─── Data provided ───

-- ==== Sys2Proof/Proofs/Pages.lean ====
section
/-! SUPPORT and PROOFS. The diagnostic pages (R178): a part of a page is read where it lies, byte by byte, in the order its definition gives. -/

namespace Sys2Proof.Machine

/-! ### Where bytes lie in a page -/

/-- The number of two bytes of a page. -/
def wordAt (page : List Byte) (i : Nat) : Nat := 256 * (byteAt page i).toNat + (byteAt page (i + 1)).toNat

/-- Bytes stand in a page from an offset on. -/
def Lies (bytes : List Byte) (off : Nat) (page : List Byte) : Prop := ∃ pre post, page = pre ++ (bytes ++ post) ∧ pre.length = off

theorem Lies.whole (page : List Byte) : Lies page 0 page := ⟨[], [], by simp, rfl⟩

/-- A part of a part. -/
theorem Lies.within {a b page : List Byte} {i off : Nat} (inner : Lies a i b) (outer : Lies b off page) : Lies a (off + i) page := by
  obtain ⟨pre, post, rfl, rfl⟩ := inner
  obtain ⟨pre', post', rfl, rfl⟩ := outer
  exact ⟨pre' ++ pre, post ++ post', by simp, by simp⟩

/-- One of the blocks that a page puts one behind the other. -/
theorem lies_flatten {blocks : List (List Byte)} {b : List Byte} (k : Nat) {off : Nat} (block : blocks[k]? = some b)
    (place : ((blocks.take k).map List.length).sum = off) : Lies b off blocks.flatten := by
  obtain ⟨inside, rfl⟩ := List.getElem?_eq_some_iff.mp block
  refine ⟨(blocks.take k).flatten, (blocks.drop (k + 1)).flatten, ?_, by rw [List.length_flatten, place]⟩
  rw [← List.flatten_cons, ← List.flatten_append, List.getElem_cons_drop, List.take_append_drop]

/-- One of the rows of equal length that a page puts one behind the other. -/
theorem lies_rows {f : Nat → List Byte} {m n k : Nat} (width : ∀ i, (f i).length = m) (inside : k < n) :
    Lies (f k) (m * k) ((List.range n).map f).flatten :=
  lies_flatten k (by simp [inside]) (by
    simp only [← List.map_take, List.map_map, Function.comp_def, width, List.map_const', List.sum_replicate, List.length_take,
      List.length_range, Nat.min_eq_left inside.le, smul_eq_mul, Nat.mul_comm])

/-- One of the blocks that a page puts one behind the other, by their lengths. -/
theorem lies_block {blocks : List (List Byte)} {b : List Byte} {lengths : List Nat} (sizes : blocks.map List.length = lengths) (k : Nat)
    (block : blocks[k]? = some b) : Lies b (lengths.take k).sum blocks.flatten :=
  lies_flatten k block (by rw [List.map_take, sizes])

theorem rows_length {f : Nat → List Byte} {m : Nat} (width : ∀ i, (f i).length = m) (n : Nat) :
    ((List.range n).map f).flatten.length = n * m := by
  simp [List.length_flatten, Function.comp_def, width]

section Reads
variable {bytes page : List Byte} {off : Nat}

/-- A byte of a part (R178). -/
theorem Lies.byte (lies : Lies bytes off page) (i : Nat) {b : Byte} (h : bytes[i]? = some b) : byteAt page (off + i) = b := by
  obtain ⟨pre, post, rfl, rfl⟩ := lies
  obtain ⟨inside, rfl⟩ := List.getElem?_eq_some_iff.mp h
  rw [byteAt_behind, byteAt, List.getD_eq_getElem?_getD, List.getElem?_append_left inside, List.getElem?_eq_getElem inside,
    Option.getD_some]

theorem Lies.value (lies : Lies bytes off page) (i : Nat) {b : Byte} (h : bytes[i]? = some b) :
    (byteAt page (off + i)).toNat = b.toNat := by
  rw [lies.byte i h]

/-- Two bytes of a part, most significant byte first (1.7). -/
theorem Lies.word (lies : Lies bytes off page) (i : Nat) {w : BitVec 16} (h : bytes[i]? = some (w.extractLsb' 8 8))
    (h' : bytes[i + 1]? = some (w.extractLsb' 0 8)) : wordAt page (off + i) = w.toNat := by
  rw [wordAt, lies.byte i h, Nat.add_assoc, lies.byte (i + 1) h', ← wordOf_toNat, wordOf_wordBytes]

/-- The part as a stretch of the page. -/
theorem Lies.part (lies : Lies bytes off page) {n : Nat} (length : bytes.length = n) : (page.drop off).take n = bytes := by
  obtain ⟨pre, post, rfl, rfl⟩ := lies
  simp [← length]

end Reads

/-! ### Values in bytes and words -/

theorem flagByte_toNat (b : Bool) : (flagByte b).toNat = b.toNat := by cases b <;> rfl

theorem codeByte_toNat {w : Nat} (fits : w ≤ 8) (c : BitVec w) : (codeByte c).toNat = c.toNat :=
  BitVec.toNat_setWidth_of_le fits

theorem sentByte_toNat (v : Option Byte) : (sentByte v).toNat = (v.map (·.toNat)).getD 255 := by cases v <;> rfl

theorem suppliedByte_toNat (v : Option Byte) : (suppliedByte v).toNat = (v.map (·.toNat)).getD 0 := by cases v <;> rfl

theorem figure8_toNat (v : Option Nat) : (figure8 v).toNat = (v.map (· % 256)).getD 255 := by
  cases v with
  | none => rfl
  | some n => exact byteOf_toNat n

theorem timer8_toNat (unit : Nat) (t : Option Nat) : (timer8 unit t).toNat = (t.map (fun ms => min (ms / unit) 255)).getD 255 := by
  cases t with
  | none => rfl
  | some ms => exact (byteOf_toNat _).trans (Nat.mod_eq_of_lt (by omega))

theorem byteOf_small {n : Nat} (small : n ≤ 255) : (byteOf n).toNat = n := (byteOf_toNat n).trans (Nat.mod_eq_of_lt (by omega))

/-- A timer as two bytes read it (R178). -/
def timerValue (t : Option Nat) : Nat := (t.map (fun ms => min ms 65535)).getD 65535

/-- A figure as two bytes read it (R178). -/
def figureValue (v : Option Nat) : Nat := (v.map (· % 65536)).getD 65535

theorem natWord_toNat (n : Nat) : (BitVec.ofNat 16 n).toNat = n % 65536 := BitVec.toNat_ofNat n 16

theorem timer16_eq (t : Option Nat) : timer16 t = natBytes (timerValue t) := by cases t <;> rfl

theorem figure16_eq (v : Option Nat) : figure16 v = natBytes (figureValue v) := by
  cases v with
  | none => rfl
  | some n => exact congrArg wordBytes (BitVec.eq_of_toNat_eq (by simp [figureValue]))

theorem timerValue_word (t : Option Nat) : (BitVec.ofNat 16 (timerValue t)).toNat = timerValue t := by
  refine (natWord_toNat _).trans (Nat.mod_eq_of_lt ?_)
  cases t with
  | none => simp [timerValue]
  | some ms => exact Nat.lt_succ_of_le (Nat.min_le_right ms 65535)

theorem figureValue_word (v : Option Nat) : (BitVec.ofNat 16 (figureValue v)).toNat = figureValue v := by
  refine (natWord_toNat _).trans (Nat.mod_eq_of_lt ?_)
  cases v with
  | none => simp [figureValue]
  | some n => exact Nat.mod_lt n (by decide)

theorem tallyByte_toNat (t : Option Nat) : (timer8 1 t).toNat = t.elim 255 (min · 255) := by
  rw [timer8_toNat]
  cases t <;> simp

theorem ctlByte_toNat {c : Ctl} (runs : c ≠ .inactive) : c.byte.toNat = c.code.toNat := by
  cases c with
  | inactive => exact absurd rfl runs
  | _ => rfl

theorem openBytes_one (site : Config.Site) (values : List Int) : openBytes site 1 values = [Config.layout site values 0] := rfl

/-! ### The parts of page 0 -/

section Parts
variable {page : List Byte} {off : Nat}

───

• _Instructions for the task_
The lines from the start of the entries above through the line containing "offset on. -/" are the ones to return, please; copy them exactly and include both ends.

• _Exercise response_
-- ==== Sys2Proof/Proofs/Pages.lean ====
section
/-! SUPPORT and PROOFS. The diagnostic pages (R178): a part of a page is read where it lies, byte by byte, in the order its definition gives. -/

namespace Sys2Proof.Machine

/-! ### Where bytes lie in a page -/

/-- The number of two bytes of a page. -/
def wordAt (page : List Byte) (i : Nat) : Nat := 256 * (byteAt page i).toNat + (byteAt page (i + 1)).toNat

/-- Bytes stand in a page from an offset on. -/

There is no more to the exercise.